What to watch into next quarter

Q1 FY2026 FCF vs Q1 FY2025 baseline (-$2.3B) — management guided "similar to Q1 FY2025." If Q1 FY2026 burns materially worse than -$2.3B, the FY2026 $1–3B positive range becomes mathematically very hard, requiring second-half FCF of $3.5B+ in a single half.

Second-half 2026 FCF inflection signals — watch whether the Q1 FY2026 call quantifies the H2 ramp ($1.5B+? $2.5B+?). Without a number, the "accelerating sequentially" language is just rhetoric.

FAA request to move 737 from 42 to 47/month — earliest filing is April 2026. If Q1 FY2026 passes without the request being filed or a Q2 FY2026 target being signaled, the rate roadmap slips by a full quarter and FY2026 delivery math tightens.

777X engine durability resolution — management said the GE root-cause work "shouldn't impact 2027 delivery." Watch whether Q1 FY2026 confirms resolution or upgrades the language to "will not impact" — anything weaker keeps 777X risk live.

KC-46 — fifth consecutive quarter without a new EAC charge — the triple-hedged "if sustained, shouldn't enable" framing means any new KC-46 charge in Q1 FY2026 would reset the Defense tone entirely.

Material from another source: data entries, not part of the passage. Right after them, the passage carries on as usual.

-- ==== Sys2Proof/Laws/Decode.lean ====
section
/-! SUPPORT. The header fields and the payload readers in plain arithmetic (`30_encoding.md` R51, R57). -/

namespace Sys2Proof

theorem opcode_eq (h : Word32) : opcode h = h.toNat % 256 := by
  simp [opcode, BitVec.extractLsb'_toNat]

theorem argument_eq (h : Word32) : argument h = h.toNat / 256 := by
  have := h.isLt
  simp only [argument, BitVec.extractLsb'_toNat, Nat.shiftRight_eq_div_pow]
  omega

theorem reservedBits_eq (h : Word32) : reservedBits h = h.toNat / 512 := by
  have := h.isLt
  simp only [reservedBits, BitVec.extractLsb'_toNat, Nat.shiftRight_eq_div_pow]
  omega

theorem powerPresent_eq (h : Word32) : powerPresent h = decide (h.toNat / 256 % 2 = 1) := by
  rw [powerPresent, BitVec.getLsbD, Nat.testBit_eq_decide_div_mod_eq]

theorem header_toNat {arg : Nat} (opc : BitVec 8) (h : arg < 2 ^ 24) :
    (header arg opc).toNat = opc.toNat + 256 * arg := by
  have h2 := opc.isLt
  rw [header, BitVec.toNat_append, BitVec.toNat_ofNat, Nat.mod_eq_of_lt h, Nat.shiftLeft_eq, Nat.mul_comm,
    ← Nat.two_pow_add_eq_or_of_lt h2]
  omega

theorem payloadBits_eq_some_iff (pay : List Item) (bits : List Bit) :
    payloadBits pay = some bits ↔ pay = bits.map Item.bit := by
  induction pay generalizing bits with
  | nil => cases bits <;> simp [payloadBits]
  | cons x pay ih =>
    cases x with
    | sym a => cases bits <;> simp [payloadBits]
    | bit b =>
      cases bits with
      | nil => simp [payloadBits]
      | cons c bits => simp [payloadBits, ih]; tauto

theorem payloadSyms_eq_some_iff (pay : List Item) (syms : List Sym) :
    payloadSyms pay = some syms ↔ pay = syms.map Item.sym := by
  induction pay generalizing syms with
  | nil => cases syms <;> simp [payloadSyms]
  | cons x pay ih =>
    cases x with
    | bit a => cases syms <;> simp [payloadSyms]
    | sym b =>
      cases syms with
      | nil => simp [payloadSyms]
      | cons c syms => simp [payloadSyms, ih]; tauto

theorem payloadBits_eq_none_iff (pay : List Item) :
    payloadBits pay = none ↔ ∃ x ∈ pay, ∀ b, x ≠ Item.bit b := by
  induction pay with
  | nil => simp [payloadBits]
  | cons x pay ih =>
    cases x with
    | sym a => simp [payloadBits]
    | bit b => simp [payloadBits, ih]

theorem payloadSyms_eq_none_iff (pay : List Item) :
    payloadSyms pay = none ↔ ∃ x ∈ pay, ∀ a, x ≠ Item.sym a := by
  induction pay with
  | nil => simp [payloadSyms]
  | cons x pay ih =>
    cases x with
    | bit a => simp [payloadSyms]
    | sym b => simp [payloadSyms, ih]

end Sys2Proof
end

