/-! ## The round trip -/

section
variable {p : Params} {cfg : PskCfg} {bits : List Bit}

theorem length_modulateBits (l : Labelling) (cfg : PskCfg) (bits : List Bit) :
    (modulateBits l cfg bits).length = bits.length / cfg.order.log2 := by
  rw [modulateBits_eq_selectedIndices, List.length_map, length_selectedIndices]

theorem selectedIndices_lt_order (hw : p.wf) (hc : cfg.Legal p) (hk : bits.length % cfg.order.log2 = 0) {j : Nat}
    (hj : j ∈ selectedIndices p.label cfg.order.log2 bits) : j < cfg.order := by
  obtain ⟨-, -, hl⟩ := hw
  obtain ⟨h1, h2, horder⟩ := hc.log2_bounds_and_two_pow_log2
  exact horder ▸ selectedIndices_lt hl h1 h2 hk hj

theorem finiteSyms_modulateBits (hw : p.wf) (hc : cfg.Legal p) (hk : bits.length % cfg.order.log2 = 0) :
    FiniteSyms (modulateBits p.label cfg bits) := by
  intro a ha
  rw [modulateBits_eq_selectedIndices] at ha
  obtain ⟨j, hj, rfl⟩ := List.mem_map.mp ha
  exact hc.finite_getD_pts (selectedIndices_lt_order hw hc hk hj)

/-- Each symbol is decided as the point it was selected as, so its bits are those of the selected label (R124). -/
theorem demodulateSyms_modulateBits (hw : p.wf) (hc : cfg.Legal p) (hk : bits.length % cfg.order.log2 = 0) :
    demodulateSyms p.label cfg (modulateBits p.label cfg bits) = bits := by
  have hlabel : ∀ j ∈ selectedIndices p.label cfg.order.log2 bits, symbolBits p.label cfg (cfg.pts.getD j ⟨0, 0⟩) =
      bitsMsb (labelOf p.label cfg.order.log2 j) cfg.order.log2 := fun j hj => by
    rw [symbolBits, hc.nearestPoint_getD_pts hw (selectedIndices_lt_order hw hc hk hj), bitsPerSymbol]
  obtain ⟨-, -, hl⟩ := hw
  obtain ⟨h1, h2, -⟩ := hc.log2_bounds_and_two_pow_log2
  rw [modulateBits_eq_selectedIndices, demodulateSyms, List.flatMap_map, List.flatMap_congr hlabel,
    flatMap_labels_selectedIndices hl h1 h2 hk]

theorem exec_demodulate_modulateBits {t : State} (hw : t.params.wf) (hd : t.dm = some cfg) (hc : cfg.Legal t.params)
    (hk : bits.length % cfg.order.log2 = 0) :
    exec (.demodulate (modulateBits t.params.label cfg bits).length (modulateBits t.params.label cfg bits)) t =
      .next (t.respond .ok (bits.map .bit)) := by
  rw [exec_demodulate_of_valid hd rfl (finiteSyms_modulateBits hw hc hk), demodulateSyms_modulateBits hw hc hk]

end

/-- Settles O59: `MODULATE` answers with `modulateBits`, of which `DEMODULATE` makes the message
(`exec_demodulate_modulateBits`). -/
theorem noiselessRoundTrip : Obligations.NoiselessRoundTrip := by
  intro s cfg bits hw hm hd hc hk _
  exact ⟨modulateBits s.params.label cfg bits, _, _, length_modulateBits _ _ _, exec_modulate_of_valid hm rfl hk,
    rfl, exec_demodulate_modulateBits hw hd hc hk, rfl⟩
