-- ==== Sys2Proof/WellFormed.lean ====
section
/-! DEFINITION. The well-formed operations: the operand values the spec does not reserve. -/

namespace Sys2Proof

/-- "bytes beyond the declared length are 0" (30_encoding.md R80, row RXFRAME). -/
def Payload.zeroBeyond (len : BitVec 4) (p : Payload) : Bool :=
  (decide (1 ≤ len.toNat) || p.p0 == 0#8) && (decide (2 ≤ len.toNat) || p.p1 == 0#8) &&
  (decide (3 ≤ len.toNat) || p.p2 == 0#8) && (decide (4 ≤ len.toNat) || p.p3 == 0#8)

/-- The signed duty `0x80000000` (-2^31) is reserved (30_encoding.md R76, R94 (e)). -/
def signedDutyOk (d : Word) : Bool := d != 0x80000000#32

/-- The operations that a request word or a driver word of the spec stands for. Every other operand
value has a meaning: the types of the operands leave out channel 3 (R94 (a)). -/
def Instr.wf : Instr → Bool
  | .setspeed d => signedDutyOk d
  | .rxframe len p => p.zeroBeyond len
  | .reset => true
  | .sample _ _ _ => true
  | .edge _ => true
  | .commutate _ => true
  | .tick => true
  | .setaccel _ => true
  | .getpos => true
  | .getdir => true
  | .geterr => true
  | .reseterr => true
  | .observe => true
  | .lock => true
  | .unlock => true
  | .cfg _ => true
  | .duty _ _ => true

end Sys2Proof
end

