-- ==== Sys2Proof/Machine/CommutationEngine.lean ====
section
/-! DEFINITION. The commutation engine: COMMUTATE and SETSPEED (42_commutation_engine.md R150 to R155). -/

namespace Sys2Proof.Machine

/-- COMMUTATE v (R153, R154). -/
def execCommutate (v : HallVector) (s : State) : Host.Outcome State Fault Refusal :=
  .next (commutate v s)

/-- SETSPEED d (R155); -2^31 is reserved, `refuse(bad_duty)` (30_encoding.md R94 (e)). -/
def execSetspeed (d : Word) (s : State) : Host.Outcome State Fault Refusal :=
  if signedDutyOk d then .next (setSpeed d s) else .refused .badDuty

end Sys2Proof.Machine
end

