-- ==== Sys2Proof/Laws/Operands.lean ====
section
/-! SUPPORT. What the operand forms and the port's single operations can do, said once. -/

namespace Sys2Proof.Machine

/-! ### Duty register files -/

@[simp] theorem dutyGet_dutySet (d : Duties) (c e : Channel) (v : Word) :
    dutyGet (dutySet d c v) e = if e = c then v else dutyGet d e := by
  cases c <;> cases e <;> rfl

theorem duties_ext {d e : Duties} (h : ∀ c, dutyGet d c = dutyGet e c) : d = e := by
  have h0 := h .ch0
  have h1 := h .ch1
  have h2 := h .ch2
  cases d
  cases e
  simp_all [dutyGet]

/-- The clamp of R103 as a minimum. -/
theorem clampDuty_toNat (pwmMax : Nat) (v : Word) :
    (clampDuty pwmMax v).toNat = min v.toNat pwmMax := by
  have := v.isLt
  unfold clampDuty
  split <;> simp <;> omega

@[simp] theorem clampDuty_zero (pwmMax : Nat) : clampDuty pwmMax 0#32 = 0#32 := by
  simp [clampDuty]

theorem freeDuty_le (pwmMax n : Nat) : (freeDuty pwmMax n).toNat ≤ pwmMax := by
  have h := Nat.mod_lt (Config.freeValue n).toNat (Nat.zero_lt_succ pwmMax)
  rw [Nat.succ_eq_add_one] at h
  have h' := (Config.freeValue n).isLt
  have hm := Nat.mod_le (Config.freeValue n).toNat (pwmMax + 1)
  simp only [freeDuty, BitVec.toNat_ofNat]
  rw [Nat.mod_eq_of_lt (by omega)]
  omega

/-! ### Signed duty -/

theorem signedDutyOk_iff (d : Word) : signedDutyOk d = true ↔ d ≠ 0x80000000#32 := by
  simp [signedDutyOk]

/-- The direction of R76 by the sign of the duty. -/
theorem dutyDirection_cw_iff (d : Word) : dutyDirection d = .cw ↔ d.toInt < 0 := by
  have h := BitVec.msb_eq_toInt (x := d)
  cases hm : d.msb <;> simp_all [dutyDirection]

theorem dutyDirection_eq (d : Word) : dutyDirection d = if d.toInt < 0 then .cw else .ccw := by
  split
  · exact (dutyDirection_cw_iff d).mpr ‹_›
  · cases h : dutyDirection d
    · exact absurd ((dutyDirection_cw_iff d).mp h) ‹_›
    · rfl

/-- `mag = abs(d)` (R76), for a duty that is not reserved. -/
theorem dutyMagnitude_toNat (d : Word) (h : d ≠ 0x80000000#32) :
    (dutyMagnitude d).toNat = d.toInt.natAbs := by
  have hlt := d.isLt
  have hne : d.toNat ≠ 2147483648 := fun e => h (BitVec.eq_of_toNat_eq (by simpa using e))
  unfold dutyMagnitude
  rw [BitVec.toInt_eq_msb_cond]
  cases hm : d.msb
  · have : d.toNat < 2 ^ 31 := by
      have := BitVec.msb_eq_false_iff_two_mul_lt.mp hm
      omega
    simp
    omega
  · have : 2 ^ 31 ≤ d.toNat := by
      have := BitVec.msb_eq_true_iff_two_mul_ge.mp hm
      omega
    simp
    omega

theorem freeVcmd_ok (n : Nat) : freeVcmd n ≠ 0x80000000#32 := by
  rw [← signedDutyOk_iff]
  unfold freeVcmd
  dsimp only
  split
  · assumption
  · decide

/-! ### The commutation key -/

/-- There is an entry exactly for the valid vectors (R151: no entry for 000 or 111). -/
theorem tableEntry_isSome_iff (t : CommTable) (dir : Dir) (v : HallVector) :
    (tableEntry t dir v).isSome = true ↔ v ≠ 0#3 ∧ v ≠ 7#3 := by
  rcases v with ⟨⟨n, hn⟩⟩
  interval_cases n <;> simp [tableEntry, ← BitVec.toNat_inj]

theorem tableEntry_none_iff (t : CommTable) (dir : Dir) (v : HallVector) :
    tableEntry t dir v = none ↔ v = 0#3 ∨ v = 7#3 := by
  have h := tableEntry_isSome_iff t dir v
  cases e : tableEntry t dir v <;> simp [e] at h ⊢ <;> tauto

/-- Every entry of a well-formed table is well formed (R151 (a), (b)). -/
theorem tableEntry_wf {t : CommTable} {dir : Dir} {v : HallVector} {e : Entry}
    (ht : t.wf = true) (he : tableEntry t dir v = some e) : e.wf = true := by
  simp only [CommTable.wf, Bool.and_eq_true] at ht
  unfold tableEntry at he
  cases dir <;> split at he <;> simp only [sectors, Option.some.injEq, reduceCtorEq] at he <;>
    subst he <;> tauto

theorem entry_wf_iff (e : Entry) :
    e.wf = true ↔ e.hi ≠ e.lo ∧ e.mask = (e.hi.bit ||| e.lo.bit) := by
  simp [Entry.wf]

/-- The two bits of a well-formed mask, channel by channel (R151 (b)). -/
theorem mask_bit_iff {e : Entry} (h : e.wf = true) (c : Channel) :
    e.mask &&& c.bit = 0#3 ↔ c ≠ e.hi ∧ c ≠ e.lo := by
  obtain ⟨hne, hm⟩ := (entry_wf_iff e).mp h
  rw [hm]
  rcases e with ⟨m, hi, lo⟩
  cases hi <;> cases lo <;> cases c <;> simp_all <;> decide

theorem config_table_wf {c : Config} (h : c.wf = true) : c.table.wf = true := by
  simp only [Config.wf, Bool.and_eq_true] at h
  exact h.2

/-! ### The wire payload -/

/-- Decoding the payload of a pattern with the same byte order returns it (30_encoding.md R90). -/
theorem payloadOf_bytes (b : Word) (be : Bool) :
    (payloadOf be b).p0 = (if be then b.extractLsb' 24 8 else b.extractLsb' 0 8) ∧
    (payloadOf be b).p1 = (if be then b.extractLsb' 16 8 else b.extractLsb' 8 8) ∧
    (payloadOf be b).p2 = (if be then b.extractLsb' 8 8 else b.extractLsb' 16 8) ∧
    (payloadOf be b).p3 = (if be then b.extractLsb' 0 8 else b.extractLsb' 24 8) := by
  cases be <;> exact ⟨rfl, rfl, rfl, rfl⟩

/-! ### Free NaNs -/

/-- A pattern with exponent 255 and a fraction that is not zero is a NaN (30_encoding.md R91). -/
theorem f32IsNaN_of_toNat {x : Word} {a g : Nat} (h : x.toNat = a * 2 ^ 31 + 255 * 2 ^ 23 + g)
    (hg : 0 < g) (hl : g < 2 ^ 23) : f32IsNaN x = true := by
  have he : f32Exp x = 255 := by
    unfold f32Exp
    omega
  have hf : f32Frac x ≠ 0 := by
    unfold f32Frac
    omega
  simp [f32IsNaN, he, hf]

theorem toNat_nan_fields (sg : BitVec 1) (g : BitVec 23) :
    (sg ++ 0xFF#8 ++ g).toNat = sg.toNat * 2 ^ 31 + 255 * 2 ^ 23 + g.toNat := by
  have h1 := g.isLt
  rw [BitVec.toNat_append, BitVec.toNat_append, ← Nat.shiftLeft_add_eq_or_of_lt h1,
    ← Nat.shiftLeft_add_eq_or_of_lt (by decide : (0xFF#8).toNat < 2 ^ 8), Nat.shiftLeft_eq,
    Nat.shiftLeft_eq]
  have : (0xFF#8).toNat = 255 := rfl
  omega

/-- A free NaN is a NaN. -/
theorem freeNaN_isNaN (n : Nat) : f32IsNaN (freeNaN n) = true := by
  unfold freeNaN
  dsimp only
  have pos : ∀ g : BitVec 23, g ≠ 0#23 → 0 < g.toNat := fun g hg =>
    Nat.pos_of_ne_zero fun e => hg (BitVec.eq_of_toNat_eq (by simpa using e))
  split
  · exact f32IsNaN_of_toNat (toNat_nan_fields _ _) (pos _ (by decide)) (BitVec.isLt _)
  · exact f32IsNaN_of_toNat (toNat_nan_fields _ _) (pos _ ‹_›) (BitVec.isLt _)

end Sys2Proof.Machine
end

737-7 and 737-10 certification milestones — reaffirmed 2026; watch whether Q1 FY2026 narrows the window to H1 vs H2 or signals another slip.

Sources

  1. Boeing Q4 FY2025 press release / 8-K Exhibit 99.1 — https://www.sec.gov/Archives/edgar/data/12927/000162828026003518/a202512dec318kprex991.htm
  2. Boeing Q4 FY2025 earnings call prepared remarks and Q&A
  3. Boeing Q3 FY2025 Tapebrief (prior quarter context)
  4. Boeing Q2 FY2025 Tapebrief (prior quarter context)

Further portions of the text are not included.